海外5つ星ホテルのサービス、どう評価していますか?

「韓国ソウル5つ星レビュー」では、それぞれのホテルの良いところ悪いところ、自由に書いていますが、ひとつ共通して触れていない事があります。

それはサービスについて。

それが一番大事なのでは?!と、つっこまれそうですが。。。 でも今日は、サービス評価の根本について、書いてみようと思います。

皆さんは、海外でイラっとする事ありますか?

これは韓国のホテルだけでなく、世界一般の5つ星に言える事ですが、いきなり 「嫌な態度だわ!」 と感じた5つ星は、個人的に殆どありません。多々あるホテルのレビューで一番曖昧な点は、人vs人の問題であるサービスだと思うのです。

サービス悪い!態度悪い!というレビューは、個人的なトラブルが殆どで、ホテル自体を評価している訳ではなく、出会った1人のホテルマン/ウーマンと噛み合わなかったという話。ホテルランクの星というのは、物理的なクオリティーや高級度を指すことでもわかるように、サービスのランクではない。言ってみれば、ホテルを所有する会社が、どれだけお金と労力をかけて、建築家やデザイナーに仕事をさせたか、というような領域ですよね。 サービスが完璧なホテルは、星の数で保証されているのでなく、1人1人の自覚がそれを成しているという訳です。

まあ勿論、人間ありきのホテルですから、サービスに期待しちゃうのは仕方のないこと。私も残念なトラブル対応を受けた事はあります。でも、そのホテルマン/ウーマンに考える力が足りなかった、と思うしかないのかな。マニュアル通りに動けても、臨機応変に考える力は、その人材の質もありますが、それなりの知識や経験、バックグラウンドも関わってきますから。

例えば、美しいモザイクタイルを敷き詰めたプールで、欠けたモザイクを踏んでしまった長男が、足の指を切った事があります。ぱっくり開いた傷口から血が噴き出しているところに、小さい絆創膏を一つ持ってきたホテルウーマンがいました。彼女は、親切に素早く対応した、と満足そうにニコニコしていましたが、どうみても需要と供給が成り立っていない。。。これはもう、その子のレベルですからサービスがどうの、ではありません。もしかしたら彼女が育った環境では、子供なんて唾つけときゃ治るよ!くらいで、ピーピー言う方がおかしいのかもしれない。

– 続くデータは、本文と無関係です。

/-- The tolerances in force. -/
def qpTol (s : State) : QpTol := ⟨pDbl s 0x0601, pDbl s 0x0602, pNat s 0x0603⟩

/-- A host solve: its result and whether its warm start was refused (R314 to R316). -/
def hostSolve (c : Cmd) (t : Struct) (limit : Option Nat) (s : State) : SolveRes × Bool :=
  let ps := c.params
  let warm := byteAt ps 1
  let n := bodyNums t
  let k := t.cols
  let m := t.rows - t.cols
  let v := fields64 ps 20 n
  let x0 := fields64 ps (28 + 8 * n) k
  let kept := (keyGet (byteAt ps 0) s.slv.retained).filter (fun r => r.hash == t.hash)
  let refused := (warm == 1 && kept.isNone) || (warm == 2 && fieldU ps (20 + 8 * n) 8 != t.hash)
  let zero := List.replicate k d0
  if t.kind = 0 then
    let start := if refused then zero else if warm = 1 then (kept.map (·.x)).getD zero else if warm = 2 then x0 else zero
    (solveLs (denseCols t) v (pNat s 0x0604) limit start, refused)
  else
    let q := qpOf t (v.take k) ((v.drop k).take k) ((v.drop (2 * k)).take k) ((v.drop (3 * k)).take m) ((v.drop (3 * k + m)).take m)
    let cold := (clipBounds q zero, ([] : List Nat))
    let start := if refused ∨ warm = 0 then cold
      else if warm = 1 then (kept.map fun r => (r.x, r.work)).getD cold else (x0, workAt q (pDbl s 0x0601) x0)
    (solveQp q (qpTol s) limit start.1 start.2, refused)

/-- What a solve retains (R316). -/
def retain (i : Nat) (t : Struct) (r : SolveRes) (s : State) : State :=
  { s with slv := { s.slv with retained := keyPut i ⟨t.hash, r.x, r.work, false⟩ s.slv.retained } }

/-- The status of a solve that returns an iterate (R317). -/
def solveStatus (r : SolveRes) (refused : Bool) : Nat := if r.status ≠ 0 then r.status else if refused then stWarmRejected else stOk

/-- The iterations left to a command whose deadline instant has passed before it began: none (R318, R319). The instant is one of the counter. -/
def lateLimit (c : Cmd) (s : State) : Option Nat :=
  let dl := fieldU c.params 8 4
  if dl ≠ 0 ∧ c.validC + us dl < s.time.total then some 0 else none

/-- Event of a solve that ended at its deadline or iteration limit (R317, R319, R320). -/
def deadlineEvent (i : Nat) (r : SolveRes) (refused : Bool) (s : State) : State :=
  record .solverDeadlineMiss (be 1 i ++ be 1 (b2n r.feasible + 2 * b2n refused) ++ be 2 (satU 16 r.iter)) s

/-- SOLVE's step with the iterations its deadline leaves. A miss is recorded where the warm start was refused too (R317). -/
def runSolve (limit : Option Nat) (c : Cmd) (s : State) : StepRes :=
  let i := byteAt c.params 0
  match structOf s i with
  | none => .abort s stStructureUnknown
  | some t =>
    let (r, refused) := hostSolve c t limit s
    if r.status = stInconsistent then .abort (leaveSolver i c.entry s) stInconsistent
    else
      let s1 := if r.status = stDeadlineMiss ∧ refused then deadlineEvent i r refused s else s
      .finish (leaveSolver i c.entry (retain i t r s1)) (solveStatus r refused) (be 2 r.iter ++ be 1 (b2n r.feasible) ++ be 1 0 ++ be 8 r.residual.toNat ++
        r.x.flatMap fun x => be 8 x.toNat) none

/-- SOLVE's step on its structure's tile: it stalls at its first access while the tile is not ready (R35), and a deadline does not wait for that. -/
def placedSolve (limit : Option Nat) (c : Cmd) (s : State) : StepRes :=
  match limit with
  | some k => runSolve (some k) c s
  | none =>
    let ds := solverTile (byteAt c.params 0) s
    let s1 := accessDomains 2 ds s
    match lateLimit c s1 with
    | some k => runSolve (some k) c s1
    | none => if domainsUp ds s1 then runSolve none c s1 else .wait s1 []

/-- SOLVE, its deadline leaving `limit` iterations. -/
def opSolveWithin (limit : Option Nat) : OpDef := stepOp 0x0603 2 solveCheck (placedSolve limit)

/-- SOLVE. -/
def opSolve : OpDef := opSolveWithin none

/-- SOLVE (R313 to R317). -/
def execSolve (r : Req) (p : List Byte) (s : State) : Result := .next (packetIn true opSolve r p s)

/-- The host SOLVE in flight on a structure that has a deadline, the earliest validated first. -/
def solveInFlight (s : State) (i : Nat) : Option Cmd :=
  s.host.cmds.find? (fun c => c.opcode == 0x0603 && byteAt c.params 0 == i && fieldU c.params 8 4 != 0)

/-- A host solve meets its deadline instant with `iters` iterations completed (R319). -/
def hostDeadline (i iters : Nat) (s : State) : State :=
  match solveInFlight s i with
  | none => s
  | some c => runCmd (opSolveWithin (some iters)) 1 c.entry (countTo (c.validC + us (fieldU c.params 8 4)) s)

/-! The map (R324 to R326, R330). -/

/-- COUNT records from an offset, with their slots. -/
def mapRecords (ps : List Byte) : List (Nat × List Byte) :=
  (List.range (fieldU ps 4 4)).map fun i => (fieldU ps 0 4 + i, slice ps (8 + 16 * i) 16)

/-- POS lies 6,300 to 6,400 km from the centre: its square in units of 4 mm (R326). -/
def posOk (r : List Byte) : Bool :=
  let d := (fieldS r 0 4) ^ 2 + (fieldS r 4 4) ^ 2 + (fieldS r 8 4) ^ 2
  decide ((1575000000 : Int) ^ 2 ≤ d ∧ d ≤ (1600000000 : Int) ^ 2)

/-- Refusals of MAP_WRITE (R106, R326). -/
def mapWriteCheck (c : Cmd) (_s : State) : Nat :=
  let n := fieldU c.params 4 4
  let rs := (mapRecords c.params).map (·.2)
  firstOf [when_ (decide (c.params.length < 8) || c.params.length != 8 + 16 * n) stParamSize,
    when_ (decide (n = 0 ∨ 23039 < n ∨ mapSlots < fieldU c.params 0 4 + n)) stOutOfRange,
    when_ (rs.any fun r => !posOk r || decide (16 ≤ byteAt r 15)) stOutOfRange,
    when_ (rs.any fun r => nodeProv r && nodeRetired r) stInconsistent]

/-- MAP_WRITE's steps: checked, then committed in one generation; a node written is no longer maintenance's own (R325 to R327). -/
def runMapWrite (c : Cmd) (s : State) : StepRes :=
  if c.k = 0 then .commit s none
  else
    let rs := mapRecords c.params
    let s1 := { s with slv := { s.slv with mapLost := false, prov := s.slv.prov.filter fun p => !(rs.any fun r => r.1 == p.1) } }
    let s2 := pushEffect c.opcode c.params (.nodes rs none) s1
    let full := s2.slv.mapFull && decide (mapSlots ≤ lowestFree (pNat s 0x0621) (committedMap s2).map)
    .finish { s2 with slv := { s2.slv with mapFull := full } } 0 [] (some (firstPeriod s))

/-- MAP_WRITE. -/
def opMapWrite : OpDef := { stepOp 0x0610 3 mapWriteCheck runMapWrite with n := 2 }

/-- MAP_WRITE (R326). -/
def execMapWrite (r : Req) (p : List Byte) (s : State) : Result := .next (packetIn true opMapWrite r p s)

/-- MAP_READ. -/
def opMapRead : OpDef := readOp 0x0611 3 8
  (fun c _ => when_ (decide (fieldU c.params 4 4 = 0 ∨ 5759 < fieldU c.params 4 4 ∨ mapSlots < fieldU c.params 0 4 + fieldU c.params 4 4)) stOutOfRange)
  fun c s => c.params ++ (List.range (fieldU c.params 4 4)).flatMap fun i => padTo 16 ((nodeRec s (fieldU c.params 0 4 + i)).getD [])

/-- MAP_READ (R326). -/
def execMapRead (r : Req) (p : List Byte) (s : State) : Result := .next (packetIn true opMapRead r p s)

/-- The map status block (Table 10-9). -/
def mapStatusBlock (s : State) : List Byte :=
  let v := s.slv
  let count (f : List Byte → Bool) : Nat := (v.map.filter (fun e => f e.2)).length
  be 4 v.gen ++ be 4 v.map.length ++ be 4 (count nodeProv) ++ be 4 (count nodeRetired) ++ be 4 (count nodeFixed) ++
    be 1 (if pNat s 0x0622 = 0 then 0 else if v.baRun.isSome then 2 else 1) ++ be 1 (flagsWord [v.mapFull, v.mapLost]) ++
    be 2 v.baIter ++ be 4 ((v.baRms.map (·.toNat)).getD nan32) ++ be 4 v.baMoved ++
    be 6 ((v.baAt.map (·.sec)).getD 0) ++ be 4 ((v.baAt.map (·.ns)).getD (2 ^ 32 - 1)) ++ be 2 0
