/-! Health (R435, R436). -/

/-- The MASTER of the group, where one is known. -/
def masterOf (s : State) : Option Nat :=
  if s.grp.role = 0 then some (deviceNo s)
  else (List.range 4).find? fun d => d != deviceNo s && (peerOf s d).announced && (peerOf s d).role == 0

/-- Drive buses of DRIVE_MAP. -/
def driveBuses (s : State) : List Nat := mapBuses (tab s 0x0291) 16

/-- FAIL_CAUSE (Table 14-4). -/
def failCause (s : State) : Nat :=
  let bs := mapBuses (ownMap s) 16
  flagsWord [s.sch.placeFail, s.grp.memoryFail, s.sch.lost, !bs.isEmpty && bs.all (fun b => (canOf s b).state == 0 || (canOf s b).state == 3),
    s.pwr.bowStopped, s.sch.late]

/-- STATE: 2 FAIL, 1 DEGRADED, 0 OK. -/
def healthState (s : State) : Nat :=
  let f := failCause s
  if f &&& 0x1B != 0 then 2 else if f &&& 0x24 != 0 then 1 else 0

/-- The configurations of this device and the MASTER differ. -/
def configDiffers (s : State) : Bool :=
  match masterOf s with
  | some d => d != deviceNo s && (peerOf s d).crc != configCrc s
  | none => false

/-- Row 2 of Table 14-5. -/
def sameBuild (s : State) : Bool :=
  match masterOf s with
  | some d => d == deviceNo s || (!configDiffers s && fieldU (peerOf s d).health 20 4 == revision s)
  | none => false

/-- Rows of Table 14-5 that fail, row 10 being judged by the ARBITER (log 60). -/
def ineligible (s : State) : List Bool :=
  [!(s.grp.role == 1 && !s.grp.excluded), healthState s != 0, !sameBuild s, s.time.stepCount != s.time.masterStepCount,
    !(s.time.state == .locked || s.time.state == .slewing), !s.grp.takenHistory.any id, !(decide (1 ≤ s.grp.cyclesAsStandby) && !s.grp.memoryFail),
    !s.obs.phys.running, !(driveBuses s).all (fun b => (canOf s b).state == 1 || (canOf s b).state == 2), !safConfirmed s || tripActive s, false,
    pNat s 0x0713 == 1 && !s.grp.permitIn]

/-- The device judges itself eligible (R436). -/
def eligible (s : State) : Bool := (ineligible s).all (!·)

/-- HEALTH of period `n` (Table 14-4). -/
def healthReport (n : Nat) (s : State) : List Byte :=
  let differs := configDiffers s
  let mcrc := ((masterOf s).map fun d => (peerOf s d).crc).getD 0
  let fl := flagsWord [eligible s, s.grp.owns, s.grp.mirrorTaken == some n, differs && Config.periodsDiffer (configCrc s) mcrc,
    isFollower s && s.time.stepCount != s.time.masterStepCount, differs, bowRaised s]
  be 1 (deviceNo s) ++ be 1 s.grp.role ++ be 1 (healthState s) ++ be 1 fl ++ be 8 n ++ be 2 s.grp.epoch ++ be 1 s.ctl.mode ++
    be 1 (tstateCode s.time.state) ++ be 4 (configCrc s) ++ be 4 (revision s) ++ be 2 (failCause s) ++ be 2 (flagsWord (ineligible s)) ++
    (List.range 3).flatMap (fun k => be 4 (at_ 0 s.obs.auth k).toNat) ++ (List.range 3).flatMap (fun k => be 4 (at_ 0 s.ctl.demand k).toNat) ++
    be 4 s.grp.selftestCycles ++ be 4 (errNs s) ++ be 2 (min 65535 s.grp.mirrorMissed) ++ be 2 0

/-- A report kept as the latest of its device, with the period of its arrival. -/
def keepHealth (d : Nat) (h : List Byte) (s : State) : State :=
  let n := fieldU h 4 8
  let up (p : Peer) : Peer := match p.freshMax with
    | some m => { p with fresh := p.fresh || decide (m < n), freshMax := some (max m n) }
    | none => { p with fresh := true, freshMax := some n }
  modPeer d (fun p => up { p with health := h, healthPeriod := some (periodIndex s) }) s

/-- A datagram of the external arbiter's exchange (R446). -/
def arbDatagram (typ seq period counter : Nat) (payload : List Byte) (s : State) : List Byte :=
  let b := be 1 typ ++ be 1 (deviceNo s) ++ be 1 0xFE ++ be 1 3 ++ be 2 payload.length ++ be 2 seq ++ be 8 period ++ payload ++ be 4 counter
  b ++ (hmac (roleKey s 4) b).take 16

/-- A message sent to the external arbiter on the ports named, COUNTER rising; none while no arbiter key is held (R561, log 240). -/
def sendArb (ports : List Bool) (typ : Nat) (payload : List Byte) (s : State) : State :=
  if (roleKey s 4).isEmpty then s else
  let c := s.grp.datagramSent + 1
  let d := arbDatagram typ (c % 65536) (periodIndex s) (c % 2 ^ 32) payload s
  let port := pNat s 0x071D
  ports.foldl (fun s b => emit (.udp b (BitVec.ofNat 32 (pNat s 0x071E)) port port d) s) { s with grp := { s.grp with datagramSent := c } }

/-- HEALTH is sent (R435, R446) and HB_OUT toggles, but not in STATE FAIL (Table 14-7). It is broadcast, as R436 and R444 have the
MASTER read it too (log 61). -/
def sendHealth (n : Nat) (s : State) : State :=
  let h := healthReport n s
  let s1 := sendCasc 0x02 0xFF h (keepHealth (deviceNo s) h s)
  let s2 := if pNat s 0x0711 = 0xFE then sendArb [false, true] 0x02 h s1 else s1
  if healthState s = 2 then s2 else emit (.pin "HB_OUT" (!s2.grp.hbOut)) { s2 with grp := { s2.grp with hbOut := !s2.grp.hbOut } }

/-! Ownership (R423, R424, R568). -/

/-- The role in force owns drives (R423). -/
def roleOwns (s : State) : Bool := (s.grp.role == 0 || s.grp.role == 3) && !s.grp.excluded && (pNat s 0x0713 != 1 || s.grp.permitIn)

/-- An owner has been learned of, by whatever message, under a higher epoch than this device held when its firmware stopped (R568). -/
def outranked (s : State) : Bool := match s.grp.rival with
  | some e => epochHigher e s.grp.startEpoch
  | none => false

/-- ACTIVE_OUT rises with ownership. -/
def nowOwns (s : State) : State :=
  emit (.pin "ACTIVE_OUT" true)
    { s with grp := { s.grp with owns := true, stopped := false, ownedAtReset := false, activeOut := true,
                                 owner := if s.grp.role = 0 then some (deviceNo s) else s.grp.owner,
                                 ownerEpoch := if s.grp.role = 0 then s.grp.ownEpoch else s.grp.ownerEpoch } }

/-- A new epoch is written to MRAM and recorded (R424). -/
def newEpoch (e : Nat) (s : State) : State := record .ownerEpoch (be 2 e) { s with grp := { s.grp with epoch := e, ownEpoch := e } }

/-- Ownership is taken up where R568 and R423 allow it. -/
def takeUp (s : State) : State :=
  if s.grp.owns || !fwRunning s || !roleOwns s || decide (s.time.elapsed < s.pwr.fwAt + ms 300) || (ownDrives s).isEmpty || outranked s then s
  else announce (nowOwns (if s.grp.ownedAtReset then s else newEpoch ((s.grp.epoch + 1) % 65536) s))

/-- OWNERSHIP_TAKE_UP (R568): 300 ms after firmware start. -/
def execOwnershipTakeUp (s : State) : Result := .next (if awake s && s.time.counting then takeUp (elapseTo (s.pwr.fwAt + ms 300) s) else s)

/-- The role in force changes (R415, R420): a role that owns no drives gives them up. -/
def changeRole (r : Nat) (s : State) : State :=
  if s.grp.role = r then s
  else
    let s1 := dropOwnership s
    announce { s1 with grp := { s1.grp with role := r, cyclesAsStandby := 0, rival := none } }

/-- A device number conflict excludes the device (R421). -/
def exclude (e : Ev) (s : State) : State :=
  if s.grp.excluded then s
  else
    let s1 := changeRole 1 s
    record e [] { s1 with grp := { s1.grp with excluded := true } }

/-- The role is resolved against the configuration (R420, R421). -/
def resolveRole (s : State) : State :=
  if (s.grp.role == 2 && pNat s 0x0711 != deviceNo s) || (s.grp.role == 3 && pNat s 0x0712 != deviceNo s) then exclude .roleConflict s else s

/-- Another MASTER is met (R421). -/
def meetMaster (d : Nat) (p : Peer) (s : State) : State :=
  let yields := if s.grp.owns && p.owning then epochHigher p.epoch s.grp.ownEpoch || (p.epoch == s.grp.ownEpoch && decide (d < deviceNo s))
    else if s.grp.owns then false else if p.owning then true else decide (d < deviceNo s)
  if s.grp.role = 0 ∧ p.role = 0 ∧ yields then
    if s.grp.owns then stopOwning s else record .roleYielded [] (changeRole 1 s)
  else s

/-- PERMIT_OUT of the channels that name a device is released (log 62). -/
def releasePermit (d : Nat) (s : State) : State :=
  { s with grp := { s.grp with permitOutLow := s.grp.permitOutLow.mapIdx fun i b => b && pNat s (0x071B + i) != d } }

/-- ANNOUNCE (R415, R421, R424, R442). -/
def announceIn (m : CascMsg) (s : State) : State :=
  if !fwRunning s then s
  else if m.src = deviceNo s then exclude .cascDuplicate s
  else
    let b := m.payload
    let old := peerOf s m.src
    let p : Peer := { old with announced := true, role := byteAt b 1, owning := byteAt b 2 == 1, crc := fieldU b 4 4, epoch := fieldU b 8 2 }
    let s0 := modPeer m.src (fun _ => p) s
    let s1 := if p.owning && p.role != 3 then meetOwner p.epoch s0 else s0
    let s2 := if p.owning && p.role != 3 && s1.grp.role == 0 then learnOwner p.epoch s1 else seeEpoch p.epoch s1
    let own := p.owning && p.role == 0
    let s3 := if own && (s2.grp.owner.isNone || !epochHigher s2.grp.ownerEpoch p.epoch) then
        { s2 with grp := { s2.grp with owner := some m.src, ownerEpoch := p.epoch } }
      else if !own && s2.grp.owner == some m.src then { s2 with grp := { s2.grp with owner := none } } else s2
    let s4 := if p.owning then s3 else releasePermit m.src s3
    if old = p then s4 else resolveRole (meetMaster m.src p s4)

トラブルの対応が遅い、というありがちな文句は、殆どこういうことからきていると思います。どんなに、高級なホテルらしく振舞えと教育されても、その人のコアな部分まで浸透するには時間が掛かりますよね。

そこで 「いきなり態度悪い」という場合においては、2つの理由があると考えました。

まずは、客である私達の態度にも反映しているのでは、と。というのも、この文句が、日本人に多いことに気が付いたからです。

ドアマンやレセプショニストも人ですから、こちらが挨拶を返さなければ、気分は良くありませんよね。場所は世界から日本に移りますが、都内のホテルでいつも目に付くのは、従業員が始終ペコペコしている傍ら、殆どの客が目も合わさず、素通りしていく不思議な光景。

もっと驚くのが 「それが仕事だろう?」 と平然としている人の多さ。 粋がっている人ほど、自分を小さく見せていることに気が付かないものです 。 挨拶は「仕事」ではなく、人としてのコミュニケーションですから、無視された客により良いサービスを提供しよう、と思う人は居ないと思いませんか?

これを日本以外の国でやれば、ホテルに入った瞬間から、サービスの質はぐっと落ちるはずです。もしくは、荷物に触って欲しくないのかな、関わって欲しくないのかな、と気を使わせることになっているのかもしれません。

私は、旅行先の言語での 「基本挨拶」 と 「ありがとう」 だけは覚えていきますし、子供達にも覚えさせて、必ず使わせます。これだけで、サービスに対する不満はほぼなくなるし、逆にツンとしたホテルマン/ウーマンも、笑顔になる。

そうそう、だいたいツンとしたホテルマン/ウーマンというのは、年齢問わず、経験の浅さや自信のなさが、そうさせていると考えればイラッとしませんね。ホテルの格を必要以上に見せなければと力んでいたり、緊張していたり。

まあ中には、 「ホテルの格イコール自分の格」 だと、勘違いしてしまっている場合もありますが。でもこれ、ホテルに限らず何処の企業にも存在します。一従業員の勘違い 、というやつですね。